- Prompt: Only the lines below starting at the one containing "d := true, mapped" and ending at the one containing "def stRekey : State" belong in the answer, each copied exactly.

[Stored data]
-- ==== Sys2Proof/Tests/Slice0.lean ====
section
/-! SUPPORT. Tests: ill-formed terms refused, words written out from the spec's encodings decoded, single steps against the
vectors of 95_test_vectors.md (their ids in the comments), and for every statement with hypotheses a state and operands that
meet them. -/

namespace Sys2Proof.Tests

open Sys2Proof Sys2Proof.Machine

/-! ### Small states -/

/-- The next state of an outcome. -/
def nextOf (o : Host.Outcome State Fault Refusal) : Option State :=
  match o with
  | .next s => some s
  | .fault _ => none
  | .refused _ => none

/-- The answer of an instruction. -/
def answer (i : Instr) (s : State) : Option Response :=
  (nextOf (exec i s)).map fun t => t.response

/-- The instruction a packet decodes to. -/
def reads (p : Packet) : Option Instr :=
  match decode p with
  | .ok i => some i
  | .error _ => none

/-- Why a packet decodes to none. -/
def rejects (p : Packet) : Option DecodeError :=
  match decode p with
  | .ok _ => none
  | .error e => some e

/-- Eight little-endian bytes of memory. -/
def put8 (a v : Nat) (m : Memory) : Memory := m.write false a 8 v

/-- Four little-endian bytes of memory. -/
def put4 (a v : Nat) (m : Memory) : Memory := m.write false a 4 v

/-- A block at power-on with parameters, CSR inputs and memory. -/
def block (p : Params) (csr : Csrs) (m : Memory) : State :=
  State.powerOn p { Env.launch with csr := csr } m

/-- `satp` with Sv39, ASID 0 and root `0x80000000`. -/
def csrSv39 : Csrs := { Csrs.zero with satp := 0x8000000000080000 }

/-- The tables of scenario S1. -/
def memS1 : Memory := put8 0x80000008 0x20000001 (put8 0x80000000 0x20000401 (put8 0x80001000 0xDF []))

/-- Scenario S1. -/
def stS1 : State := block Params.default csrSv39 memS1

/-- The entry of scenario S1, as it is walked. -/
def eS1 : Entry :=
  { lowVA := 0x40000000, highVA := 0x40000FFF, pa := 0, tlb := .hs, priv := 7, u := true, g := false, a := true, d := true
    mapped := 0, artifact := false, simASID := 0, lutEntry := none }

/-- The mapping of scenario S1. -/
def mS1 : Mapping := { lowVA := 0x40000000, highVA := 0x40000FFF, lowPA := 0, priv := 7, mask := 0x000100000000FFFF }

/-- Scenario S1 with its entry already linked under handle 0. -/
def stHit : State := { stS1 with tlbs := { Tlbs.empty with hs := [{ eS1 with lutEntry := some 0 }] }, nextHandle := 1 }

/-- The tables of 42_translate.md R242. -/
def memR242 : Memory :=
  put8 0x80010000 0x20004401 (put8 0x80011008 0x1000CF (put8 0x80020000 0x20008401 (put8 0x80021010 0x20008801
    (put8 0x80022008 0x240004DF []))))

/-- The inputs of 42_translate.md R242. -/
def csrR242 : Csrs := { Csrs.zero with vsatp := 0x8000200000080010, hgatp := 0x8000100000080020 }

/-- 42_translate.md R242. -/
def stR242 : State := block Params.default csrR242 memR242

/-- Scenario S6. -/
def stS6 : State :=
  block Params.default { Csrs.zero with vsatp := 0x8000000000080010, hgatp := 0x8000000000090000 }
    (put8 0x80010000 0x20004401 (put8 0x80011000 0x20004801 (put8 0x80012028 0x4CF [])))

/-- The bank of scenario S4: `addr[0] = 0x40`, `addr[1] = 0x80`, `cfg[1]` TOR with R. -/
def stS4 : State :=
  { block { Params.default with pmpN := 2 } Csrs.zero [] with pmpcfg := [0, 0x09], pmpaddr := [0x40, 0x80] }

/-- The entry H1 saves. -/
def eH1 : Entry :=
  { lowVA := 0x40000000, highVA := 0x40000FFF, pa := 0, tlb := .hs, priv := 7, u := true, g := false, a := true, d := true
    mapped := 1, artifact := false, simASID := 5, lutEntry := some 0 }

/-- A block that holds H1's entry, mapped in mode U under one alias. -/
def stH1 : State :=
  { block Params.default Csrs.zero [] with
    tlbs := { Tlbs.empty with hs := [eH1] }
    aliases := { AliasStore.empty with
      u := [{ lowVA := 0x40000000, highVA := 0x40000FFF, lowPA := 0, priv := 7, mask := mAsidHs, key := 5, from1 := 0
              from2 := none }] }
    nextHandle := 1 }

/-- The stream of vector H1. -/
def bytesH1 : List Byte :=
  [0x54, 0x4C, 0x42, 0x5F, 0x45, 0x4E, 0x54, 0x52, 0x59, 0x2C, 0, 0, 0,
   0, 0, 0, 0x40, 0, 0, 0, 0, 0xFF, 0x0F, 0, 0x40, 0, 0, 0, 0,
   0, 0, 0, 0, 0, 0, 0, 0, 5, 0, 0, 0, 0, 0, 0, 0,
   0, 7, 0x0D, 0, 0, 0, 0, 0, 0, 0, 0, 0,
   0x54, 0x4C, 0x42, 0x5F, 0x45, 0x4E, 0x54, 0x52, 0x59, 0, 0, 0, 0]

/-- Line 10 of Program 4: the entry `E`, with its handle. -/
def eRekey : Entry :=
  { lowVA := 0x00C03000, highVA := 0x00C03FFF, pa := 0x12345000, tlb := .hs, priv := Priv.X, u := true, g := false, a := true
    d := true, mapped := 1, artifact := false, simASID := 1, lutEntry := some 0 }

/-- The alias of `E` under the key it was walked with. -/
def aRekey : Alias :=
  { lowVA := 0x00C03000, highVA := 0x00C03FFF, lowPA := 0x12345000, priv := Priv.X, mask := 0x000100000000FFFF
    key := 1, from1 := 0, from2 := none }

/-- Line 10 of Program 4: `E` is mapped in mode U, and `mstatus.MXR` has been set since. -/
def stRekey : State :=
  { block { Params.default with xlen := .x32 } { Csrs.zero with satp := 0x80400010, mstatus := 0x80000 } [] with
    tlbs := { Tlbs.empty with hs := [eRekey] }
    aliases := { AliasStore.empty with u := [aRekey] }
    nextHandle := 1 }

- Task answer:
    d := true, mapped := 1, artifact := false, simASID := 1, lutEntry := some 0 }

/-- The alias of `E` under the key it was walked with. -/
def aRekey : Alias :=
  { lowVA := 0x00C03000, highVA := 0x00C03FFF, lowPA := 0x12345000, priv := Priv.X, mask := 0x000100000000FFFF
    key := 1, from1 := 0, from2 := none }

/-- Line 10 of Program 4: `E` is mapped in mode U, and `mstatus.MXR` has been set since. -/
def stRekey : State :=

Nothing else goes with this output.